Find every line in the records below that holds the word "resValid" and copy it.
-- Materials provided follows --
/-- R84: the words that decode to Illegal. -/
theorem rejects_decodeCommand_iff : Rejects (decodeCommand w) ↔
    (cwZero w ≠ 0 ∨ cwOp w = 0 ∨ 6 ≤ (cwOp w).toNat ∨ cwKsel w = 3 ∨ cwTsel w = 7 ∨
      (cwDir w ≠ 0 ∧ cwOp w ∈ [1#4, 2#4, 3#4]) ∨ (cwK3en w ≠ 0 ∧ cwOp w ≠ 5) ∨
      (cwKsel w ≠ 0 ∧ cwOp w ∈ [1#4, 3#4, 5#4]) ∨ (cwTsel w ≠ 0 ∧ cwOp w ≠ 1)) := by
  have ops : ∀ op : BitVec 4, op = 1 ∨ op = 2 ∨ op = 3 ∨ op = 4 ∨ op = 5 ∨
    (op = 0 ∨ 6 ≤ op.toNat) := by decide
  by_cases hz : cwZero w = 0
  case neg => exact iff_of_true (rejects_of_zero hz) (.inl hz)
  rcases ops (cwOp w) with ho | ho | ho | ho | ho | ho
  · rw [rejects_perm_iff hz ho]
    grind
  · rw [rejects_ksched_iff hz ho]
    grind
  · rw [rejects_feistel_iff hz ho]
    grind
  · rw [rejects_des_iff hz ho]
    grind
  · rw [rejects_tdes_iff hz ho]
    grind
  · exact iff_of_true (rejects_of_reservedOp ho) (.inr (by tauto))

/-- R80, R81: a word decodes to the one instruction whose command word it is. -/
theorem decodeCommand_eq_ok_iff {i : Instr} : decodeCommand w = .ok i ↔ encode i = .cw w :=
  ⟨encode_of_decodeCommand, decodeCommand_of_encode⟩

end

/-- R84, R194, R213: with BUSY = 0 a WR of CMD with an Illegal word raises IllegalCommand. -/
theorem exec_wr_illegal {s : State} {data : Data} (hb : s.busy = false)
    (hw : Rejects (decodeCommand (data.setWidth 32))) (len : LenTag) :
    exec (.wr 0x00 len data) s =
      .next (raise .illegalCommand (takeWord (data.setWidth 32) s)) := by
  have hwr : exec (.wr 0x00 len data) s = writeCmd data s := whenFree_free hb _
  rw [hwr, writeCmd]
  split
  · exact absurd ‹_› (hw _)
  · exact command_refused hb rfl

/-- An encoded instruction decodes to itself (R80, R86). -/
theorem decode_encode (i : Instr) : decode (encode i) = .ok i := by
  cases he : encode i with
  | cw w => exact decodeCommand_of_encode he
  | ht w =>
    cases i <;> simp only [encode, Encoding.ht.injEq, reduceCtorEq] at he <;> subst he
    case wr idx len data => exact congrArg _ (decodeHt_write ..)
    case rd idx => exact congrArg _ (decodeHt_read ..)

/-- A word of the opcode table in the form of an instruction's encoding is that instruction (R75). -/
theorem decodeTableWord_of_encode {nbits n : Nat} {i : Instr}
    (h : tableEncoding nbits n = some (encode i)) : decodeTableWord nbits n = some i := by
  simp only [decodeTableWord, h, decode_encode]
  rfl

end Sys2Proof.Machine

namespace Sys2Proof.Proofs

open Sys2Proof.Machine

/-- Settles O1: a command by its word's fields, a transaction by its fields. -/
theorem encodeThenDecodeIsIdentity : Obligations.EncodeThenDecodeIsIdentity := decode_encode

/-- Settles O2: the listed words are those the encoder gives the commands. -/
theorem legalCommandWords : Obligations.LegalCommandWords := by
  intro w i
  rw [decodeCommand_eq_ok_iff]
  refine ⟨fun h => ?_, fun h => (?_ : ∀ p ∈ _, encode p.2 = .cw p.1) (w, i) h⟩
  · cases i <;> simp only [encode, Encoding.cw.injEq, reduceCtorEq] at h <;> subst h
    case ksched k => cases k <;> decide
    case desEnc k => cases k <;> decide
    case desDec k => cases k <;> decide
    all_goals decide
  · decide

/-- Settles O3: the Illegal words operation by operation; the WR of one fails its validation. -/
theorem illegalWordIsStoredAndRefused : Obligations.IllegalWordIsStoredAndRefused :=
  ⟨fun _ => rejects_decodeCommand_iff, fun _ len _ hb hw => exec_wr_illegal hb hw len⟩

/-- Settles O5. -/
theorem mnemonicIsWriteOfCommandWord : Obligations.MnemonicIsWriteOfCommandWord :=
  fun _ _ s len _ he hd => exec_wr_cmd s len he hd

/-- Settles O4: each word but 0x0C4 is the encoding of its instruction; 0x0C4 has KSEL = 3. -/
theorem specWordsDecode : Obligations.SpecWordsDecode := by
  have hksel : decodeTableWord 32 0xC4 = none := by decide
  exact ⟨decodeTableWord_of_encode rfl, decodeTableWord_of_encode rfl,
    decodeTableWord_of_encode rfl, decodeTableWord_of_encode rfl, decodeTableWord_of_encode rfl,
    hksel, decodeTableWord_of_encode rfl, decodeTableWord_of_encode rfl⟩

end Sys2Proof.Proofs
end

section
/-!
PROOFS. `permute` and the tables: its contract, its linearity, and that IP and FP undo each other
(40_permutation_engine.md R100, R108); PC1 leaves out the parity positions (41_key_schedule.md R124).
-/
namespace Sys2Proof.Machine

/-- A table fails the check of R100 exactly when some entry is below 1 or above the input length. -/
theorem tableFits_eq_false_iff (t : Table) (n : Nat) :
    tableFits t n = false ↔ ∃ k ∈ t, k < 1 ∨ n < k := by
  rw [← Bool.not_eq_true, tableFits_iff]
  push Not
  exact exists_congr fun k => and_congr_right fun _ => by omega

/-- What `permute` answers comes from a table in range, and is the gathered vector (R100). -/
theorem permute_eq_ok_iff {n : Nat} {v : BitVec n} {t : Table} {x : BitVec t.length} :
    permute v t = .ok x ↔ tableFits t n = true ∧ gather t.length t v = x := by
  cases h : tableFits t n with
  | true => simp [permute_eq_ok h]
  | false => simp [permute_eq_error h]

/-- R108 (a): each output bit is one input bit, so `gather` goes through xor. -/
theorem gather_xor {n : Nat} (m : Nat) (t : Table) (a b : BitVec n) :
    gather m t (a ^^^ b) = gather m t a ^^^ gather m t b :=
  BitVec.eq_of_getMsbD_eq fun j hj => by
    simp only [BitVec.getMsbD_xor, getMsbD_gather t _ hj]

/-- The output depends only on the input bits at the positions the table names. -/
theorem gather_congr {n m : Nat} {t : Table} {a b : BitVec n} (hm : m ≤ t.length)
    (h : ∀ k ∈ t, pos a k = pos b k) : gather m t a = gather m t b := by
  refine ext_idx fun j hj => ?_
  have hlt : j < t.length := hj.trans_le hm
  have hpos := h t[j] (List.getElem_mem hlt)
  simp only [idx_gather, List.getD_eq_getElem _ _ hlt, hpos]

/-- The table t undoes the table u on vectors of n bits: what t reads at index j, u has put there from
index j. -/
def Undoes (n : Nat) (t u : Table) : Prop :=
  ∀ j < n, t.getD j 0 - 1 < n ∧ u.getD (t.getD j 0 - 1) 0 - 1 = j

theorem Undoes.gather_gather {n : Nat} {t u : Table} (h : Undoes n t u) (v : BitVec n) :
    gather n t (gather n u v) = v :=
  BitVec.eq_of_getMsbD_eq fun j hj => by
    obtain ⟨hlt, hinv⟩ := h j hj
    rw [getMsbD_gather t _ hj, getMsbD_gather u _ hlt, hinv]

/-- FP undoes IP (R103). -/
theorem undoes_fp_ip : Undoes 64 fpTable ipTable := by
  unfold Undoes
  decide +kernel

/-- IP undoes FP (R103). -/
theorem undoes_ip_fp : Undoes 64 ipTable fpTable := by
  unfold Undoes
  decide +kernel

/-- PC1 reads positions 1 to 64, and none that is a multiple of 8 (R106). -/
theorem pc1Table_not_parity : ∀ k ∈ pc1Table, 1 ≤ k ∧ k ≤ 64 ∧ k % 8 ≠ 0 := by decide

/-- The round keys depend on the key only through PC1 of it (R121 to R123). -/
theorem ksched_congr {a b : Block} (h : gather 56 pc1Table a = gather 56 pc1Table b) :
    ksched a = ksched b := by
  have hc : keyC a = keyC b := by rw [keyC, keyC, h]
  have hd : keyD a = keyD b := by rw [keyD, keyD, h]
  refine Vector.ext fun i hi => ?_
  have ha := ksched_getElem a ⟨i, hi⟩
  rw [hc, hd] at ha
  exact ha.trans (ksched_getElem b ⟨i, hi⟩).symm

end Sys2Proof.Machine

namespace Sys2Proof.Proofs

open Sys2Proof.Machine

/-- Settles O46: an entry out of range fails the check; else the output is read bit by bit. -/
theorem permuteContract : Obligations.PermuteContract := by
  intro n v t
  refine ⟨fun hbad => permute_eq_error ((tableFits_eq_false_iff t n).mpr hbad), fun hfit => ?_⟩
  refine ⟨_, permute_eq_ok ((tableFits_iff t n).mpr hfit), fun i hi => ?_⟩
  rw [getMsbD_gather t v hi, List.getD_eq_getElem _ _ hi]

/-- Settles O47: the same table is in range for the xor, and gathering goes through it. -/
theorem permuteIsLinear : Obligations.PermuteIsLinear := by
  intro n a b t x y ha hb
  obtain ⟨hfit, rfl⟩ := permute_eq_ok_iff.mp ha
  obtain ⟨-, rfl⟩ := permute_eq_ok_iff.mp hb
  exact permute_eq_ok_iff.mpr ⟨hfit, gather_xor ..⟩

/-- Settles O48: each of the two tables undoes the other. -/
theorem finalPermutationInvertsInitial : Obligations.FinalPermutationInvertsInitial :=
  fun v => ⟨undoes_fp_ip.gather_gather v, undoes_ip_fp.gather_gather v⟩

/-- Settles O50: PC1 of the two keys is the same, since it reads no parity position. -/
theorem keyScheduleIgnoresParity : Obligations.KeyScheduleIgnoresParity := by
  intro a b h
  refine ksched_congr (gather_congr le_rfl fun k hk => ?_)
  obtain ⟨h1, h64, h8⟩ := pc1Table_not_parity k hk
  exact h k h1 h64 h8

end Sys2Proof.Proofs
end

section
/-!
PROOFS. The frame of an engine step, by the operation in CMD (40_permutation_engine.md R110;
41_key_schedule.md R128; 42_feistel.md R144; 43_des_engine.md R158; 44_tdes_composer.md R178).
-/
namespace Sys2Proof.Machine

open Sys2Proof.Safety

section
variable {s t : State}

/-- R110, R144: the rules of PERM and FEISTEL complete the command with a result. -/
theorem EngineRule.frame_result (h : EngineRule s t) (ho : cwOp s.cmd = 1 ∨ cwOp s.cmd = 3) :
    t = { s with res := t.res, resValid := t.resValid, phase := t.phase, busy := t.busy } := by
  have hcipher : ¬ IsCipher s.cmd := by rcases ho with ho | ho <;> simp [IsCipher, ho]
  cases h with
  | perm | feistel => rfl
  | ksched k op => simp [op] at ho
  | nextStage op => exact absurd (.inr op) hcipher
  | permuted | round | swapped | output | result => exact absurd ‹IsCipher s.cmd› hcipher

/-- R128: the rule of KSCHED leaves RES and RES_VALID as they were. -/
theorem EngineRule.frame_ksched (h : EngineRule s t) (ho : cwOp s.cmd = 2) :
    t = { s with rk := t.rk, rkValid := t.rkValid, phase := t.phase, busy := t.busy } := by
  have hcipher : ¬ IsCipher s.cmd := by simp [IsCipher, ho]
  cases h with
  | ksched => rfl
  | perm x op | feistel op => simp [op] at ho
  | nextStage op => exact absurd (.inr op) hcipher
  | permuted | round | swapped | output | result => exact absurd ‹IsCipher s.cmd› hcipher

/-- R33, R247: no rule, whatever the operation, writes any other field. -/
theorem EngineRule.frame (h : EngineRule s t) :
    t = { s with rk := t.rk, rkValid := t.rkValid, l := t.l, r := t.r, blk := t.blk, res := t.res,
                 resValid := t.resValid, phase := t.phase, round := t.round, stage := t.stage,
                 busy := t.busy } := by
  cases h <;> rfl

end

end Sys2Proof.Machine

namespace Sys2Proof.Proofs

open Sys2Proof.Machine

/-- Settles O33: the step is by a rule, and each rule keeps to the fields of its operation. -/
theorem engineStepFrame : Obligations.EngineStepFrame := by
  intro s t h
  obtain ⟨-, hrule⟩ := engineStep_iff.mp h
  exact ⟨hrule.frame_result, hrule.frame_ksched, fun _ => hrule.frame⟩

end Sys2Proof.Proofs
end

section
/-!
PROOFS. A command in a free engine is refused or accepted as its validation says; the validation of the
seven PERM commands (40_permutation_engine.md R109; 45_host_transfers.md R194; 60_exceptions.md R213),
and every command in the reset state (70_reset_and_hazards.md R242).
-/
namespace Sys2Proof.Machine

open Sys2Proof.Safety

section
variable {i : Instr} {w : CmdWord} {s : State}

/-- R213: a command whose validation fails is refused with its code. -/
theorem exec_refused {e : ErrCode} (hw : encode i = .cw w) (hb : s.busy = false)
    (hv : checksOf i s = some e) : exec i s = .next (refusedState w e s) := by
  rw [exec_eq_command hw, command_refused hb ((checksOf_takeWord i w s).trans hv)]
  rfl

/-- R194: a command that is not DES or TDES and whose validation passes is accepted in STAGE 0, with
BLK as it was. -/
theorem exec_accepted_single (hw : encode i = .cw w) (hc : ¬ IsCipher w) (hb : s.busy = false)
    (hv : checksOf i s = none) : exec i s = .next (acceptedState w 0 s.blk s) := by
  rw [exec_eq_command hw, command_accepted hb ((checksOf_takeWord i w s).trans hv),
    acceptanceOf_single hc]
  rfl

/-! ### PERM -/

/-- An entry of the custom table is one of the first TBL_LEN entries of TBL (R79). -/
theorem mem_tableOf_custom {k : Nat} : k ∈ tableOf s .custom ↔
    ∃ j : Fin 64, j.val < s.tblLen.toNat ∧ s.tbl[j].toNat = k := by
  simp only [tableOf, List.mem_map, List.mem_take_iff_getElem, Vector.length_toList,
    Vector.getElem_toList]
  constructor
  · rintro ⟨-, ⟨j, hj, rfl⟩, rfl⟩
    obtain ⟨hlen, h64⟩ := lt_min_iff.mp hj
    exact ⟨⟨j, h64⟩, hlen, rfl⟩
  · rintro ⟨j, hj, rfl⟩
    exact ⟨_, ⟨j, by omega, rfl⟩, rfl⟩

/-- The custom table has an entry out of range exactly when one of the first TBL_LEN entries of TBL
is. -/
theorem exists_bad_entry_custom {n : Nat} : (∃ k ∈ tableOf s .custom, k < 1 ∨ n < k) ↔
    ∃ j : Fin 64, j.val < s.tblLen.toNat ∧ (s.tbl[j].toNat < 1 ∨ n < s.tbl[j].toNat) := by
  simp only [mem_tableOf_custom]
  exact ⟨fun ⟨_, ⟨j, hj, hk⟩, hbad⟩ => ⟨j, hj, hk ▸ hbad⟩,
    fun ⟨j, hj, hbad⟩ => ⟨_, ⟨j, hj, rfl⟩, hbad⟩⟩

/-- R109 with the check of the entries written out. -/
theorem validatePerm_eq (x : TableSel) (s : State) : validatePerm x s =
    if x = .custom ∧ 64 < s.tblLen.toNat then some .illegalCommand
    else if 64 < s.opa.len.toNat then some .invalidBlockLength
    else if ∃ k ∈ tableOf s x, k < 1 ∨ s.opa.len.toNat < k then some .invalidTableIndex
    else none := by
  simp only [validatePerm, ← tableFits_eq_false_iff]
  cases tableFits (tableOf s x) s.opa.len.toNat <;> rfl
-- Materials provided concluded --
▶ Output of the task:
    t = { s with res := t.res, resValid := t.resValid, phase := t.phase, busy := t.busy } := by
                 resValid := t.resValid, phase := t.phase, round := t.round, stage := t.stage,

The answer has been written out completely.